The Asian Football Confederation president changed the wording of the motion, agreed with Human Rights Watch and other NGOs, and sent to all five candidates vying to succeed Sepp Blatter in the Feb. 26 vote.

The Bahraini Royal said he had removed individual references to the Russia 2018 and Qatar 2022 World Cups, and abuses against women and LGBT groups, to ensure wider scope to his commitment should he take office.

“If we make a statement about equal rights and equal opportunities, it is obvious that we must practice an all-encompassing approach, which include all minorities and not solely those that were mentioned by Human Rights Watch in their original Pledge,” he said in a statement on Friday.
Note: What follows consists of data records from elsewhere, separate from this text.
/-- The frame of both commands: the configuration, the caller's spaces, all of the controller, and the schedule are as
before, and a trace only grows. -/
def Obligations.CommandFrame : Prop :=
  ∀ (s t : State) (i : Instr), isTransaction i = false → exec i s = .next t →
    t.cfg = s.cfg ∧ t.din = s.din ∧ t.dout = s.dout ∧ t.seen = s.seen ∧ t.env = s.env ∧
    t.requester = s.requester ∧ t.softwareRsp = s.softwareRsp ∧ t.agenda = s.agenda ∧
    s.trace <+: t.trace ∧ s.orphans <+: t.orphans

/-- No command depends on an earlier one (R192): two blocks in IDLE with the same configuration, `DIN` and draws accept
a command into the same registers and record the same events, whatever either did before. A TRANSMIT needs the bytes it
reads, a RECEIVE none. -/
def Obligations.AcceptanceKeepsNothing : Prop :=
  ∀ (s1 s2 : State) (i : Instr), isTransaction i = false → i.wellFormed = true → ready s1 → ready s2 →
    s1.cfg = s2.cfg → s1.din = s2.din → s1.draws = s2.draws →
    (match i with | .transmit _ len _ => min len.toNat 8 ≤ s1.din.length | _ => True) →
    ∃ t1 t2 events, exec i s1 = .next t1 ∧ exec i s2 = .next t2 ∧
      t1.trace = s1.trace ++ events ∧ t2.trace = s2.trace ++ events ∧
      t1.phase = t2.phase ∧ t1.await = t2.await ∧ t1.rspIn = t2.rspIn ∧ t1.cmdOp = t2.cmdOp ∧
      t1.cmdSlot = t2.cmdSlot ∧ t1.idIn = t2.idIn ∧ t1.lenIn = t2.lenIn ∧ t1.buf = t2.buf ∧ t1.stat = t2.stat ∧
      t1.result = t2.result ∧ t1.failval = t2.failval ∧ t1.idOut = t2.idOut ∧ t1.lenOut = t2.lenOut ∧
      t1.draws = t2.draws

/-! ## The transactions -/

/-- LOAD_TX that does not fail stores the 13 bytes in the transmit buffer of its slot and answers OK (R211). -/
def Obligations.LoadTxStoresImage : Prop :=
  ∀ (s : State) (slot : BitVec 2) (b : Image) (h : slot.toNat < 3), noFailure s →
    exec (.loadTx slot b) s = .next (respond .ok
      { s with env := { s.env with txb := s.env.txb.set slot.toNat b, taken := s.env.taken + 1 } })

/-- REQ_SEND that does not fail sets the request of its slot and answers OK (R212, R93). -/
def Obligations.ReqSendSetsRequest : Prop :=
  ∀ (s : State) (slot : BitVec 2) (h : slot.toNat < 3), noFailure s →
    exec (.reqSend slot) s = .next (respond .ok
      { s with env := { s.env with txreq := s.env.txreq.set slot.toNat true, taken := s.env.taken + 1 } })

/-- READ_RX that does not fail answers the 13 bytes of its slot's receive buffer (R213, R93). -/
def Obligations.ReadRxAnswersBuffer : Prop :=
  ∀ (s : State) (slot : BitVec 2) (h : slot.toNat < 2), noFailure s →
    exec (.readRx slot) s = .next (respond (.okBytes s.env.rxb[slot.toNat])
      { s with env := { s.env with taken := s.env.taken + 1 } })

/-- READ_REG that does not fail answers the byte of the register (R214, R93). A register whose value nothing has fixed
answers some value and has it from then on, every other one staying as it is: that is the model's choice (log 10). -/
def Obligations.ReadRegAnswersRegister : Prop :=
  ∀ (s : State) (a : Byte), noFailure s →
    (∀ v, readCell s.env.reg a.toNat = some v →
      exec (.readReg a) s = .next (respond (.okByte v) { s with env := { s.env with taken := s.env.taken + 1 } })) ∧
    (∃ v t, exec (.readReg a) s = .next (respond (.okByte v) t) ∧ readCell t.env.reg a.toNat = some v ∧
      ∀ b, b ≠ a.toNat → readCell t.env.reg b = readCell s.env.reg b)
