-- ==== Sys2Proof/Laws/Memory.lean ====
section
/-! SUPPORT. The register memory: a read after a write, and that a write keeps the canonical form. -/

namespace Sys2Proof.Machine

theorem readCell_writeCell_same (m : Memory) (a : Nat) (v : Byte) : readCell (writeCell m a v) a = some v := by
  induction m with
  | nil => simp [writeCell, readCell]
  | cons c m ih =>
    obtain ⟨b, w⟩ := c
    unfold writeCell
    split
    · simp [readCell]
    · split
      · simp [readCell]
      · rename_i h1 h2
        simp [readCell, Ne.symm h2, ih]

theorem readCell_writeCell_other (m : Memory) (a b : Nat) (v : Byte) (h : a ≠ b) :
    readCell (writeCell m a v) b = readCell m b := by
  induction m with
  | nil => simp [writeCell, readCell, h]
  | cons c m ih =>
    obtain ⟨d, w⟩ := c
    unfold writeCell
    split
    · simp [readCell, h]
    · split
      · rename_i h2
        subst h2
        simp [readCell, h]
      · simp [readCell, ih]

theorem mem_writeCell (m : Memory) (a : Nat) (v : Byte) (c : Host.Cell) (h : c ∈ writeCell m a v) :
    c = (a, v) ∨ c ∈ m := by
  induction m with
  | nil => simpa [writeCell] using h
  | cons d m ih =>
    obtain ⟨b, w⟩ := d
    unfold writeCell at h
    split at h
    · simpa using h
    · split at h
      · rcases List.mem_cons.mp h with rfl | h
        · exact .inl rfl
        · exact .inr (List.mem_cons_of_mem _ h)
      · rcases List.mem_cons.mp h with rfl | h
        · exact .inr (List.mem_cons_self ..)
        · exact (ih h).imp id (List.mem_cons_of_mem _)

theorem writeCell_rising (m : Memory) (a : Nat) (v : Byte) (h : m.Pairwise fun x y => x.1 < y.1) :
    (writeCell m a v).Pairwise fun x y => x.1 < y.1 := by
  induction m with
  | nil => simp [writeCell]
  | cons d m ih =>
    obtain ⟨b, w⟩ := d
    obtain ⟨hb, hm⟩ := List.pairwise_cons.mp h
    unfold writeCell
    split
    · rename_i hlt
      refine List.pairwise_cons.mpr ⟨fun c hc => ?_, h⟩
      rcases List.mem_cons.mp hc with rfl | hc
      · exact hlt
      · exact Nat.lt_trans hlt (hb c hc)
    · split
      · rename_i heq
        exact List.pairwise_cons.mpr ⟨fun c hc => heq ▸ hb c hc, hm⟩
      · refine List.pairwise_cons.mpr ⟨fun c hc => ?_, ih hm⟩
        rcases mem_writeCell m a v c hc with rfl | hc
        · simp only; omega
        · exact hb c hc

/-- A write of an 8-bit address keeps the canonical form. -/
theorem writeCell_wf (m : Memory) (a : Byte) (v : Byte) (h : Memory.wf m = true) :
    Memory.wf (writeCell m a.toNat v) = true := by
  simp only [Memory.wf, Bool.and_eq_true, decide_eq_true_eq, List.all_eq_true] at h ⊢
  refine ⟨writeCell_rising m _ v h.1, fun c hc => ?_⟩
  rcases mem_writeCell m _ v c hc with rfl | hc
  · exact a.isLt
  · exact h.2 c hc

theorem writeRegister_wf (a v : Byte) (s : State) (h : Memory.wf s.env.reg = true) :
    Memory.wf (writeRegister a v s).env.reg = true := writeCell_wf s.env.reg a v h

theorem fixRegister_wf (a : Byte) (s : State) (h : Memory.wf s.env.reg = true) :
    Memory.wf (fixRegister a s).env.reg = true := by
  unfold fixRegister
  split
  · exact h
  · exact writeCell_wf s.env.reg a _ h

/-- The register memory after reset is in canonical form. -/
theorem reset_memory_wf : Memory.wf State.reset.env.reg = true := by decide

/-- A register whose value is fixed by a reading has that value from then on. -/
theorem readCell_fixRegister (a : Byte) (s : State) :
    readCell (fixRegister a s).env.reg a.toNat = some (registerValue a s) := by
  unfold fixRegister registerValue
  cases h : readCell s.env.reg a.toNat <;> simp [h, readCell_writeCell_same]

/-- Fixing one register's value leaves every other register as it was. -/
theorem readCell_fixRegister_other (a : Byte) (b : Nat) (s : State) (h : a.toNat ≠ b) :
    readCell (fixRegister a s).env.reg b = readCell s.env.reg b := by
  unfold fixRegister
  cases readCell s.env.reg a.toNat <;> simp [readCell_writeCell_other _ _ _ _ h]

theorem registerValue_fixRegister (a : Byte) (s : State) : registerValue a (fixRegister a s) = registerValue a s := by
  rw [registerValue, readCell_fixRegister]; rfl

end Sys2Proof.Machine
end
“I am of the view that we must not be selective in any area that concerns human rights.”

The statement said Salman handed a signed copy of the commitment to EU Commissioner for Youth, Culture and Sport Tibor Navracsics in Belgium on Wednesday ahead of Amnesty’s Saturday deadline.

The Bahraini royal has received strong backing for his campaign to succeed Blatter having received the public support of the 53-member African Confederation and his own 47-member Asian bloc in the vote of 209 FIFA members.

Salman has long denied claims from human rights groups that he was involved in the abuse of Bahraini players after the 2011 uprising in his country.

Salman faces competition from Swiss-Italian Gianni Infantino, Prince Al bin Al Hussein of Jordan, South African businessman Tokyo Sexwale and former FIFA general secretary Jerome Champagne in the FIFA vote to succeed Blatter, who was banned from football for eight years in December.

The organisation is mired in the worst crisis in its 111-year history, with corruption investigations under way in Switzerland and the United States. Several dozen people, including senior soccer officials, have been indicted on financial malpractice and money laundering.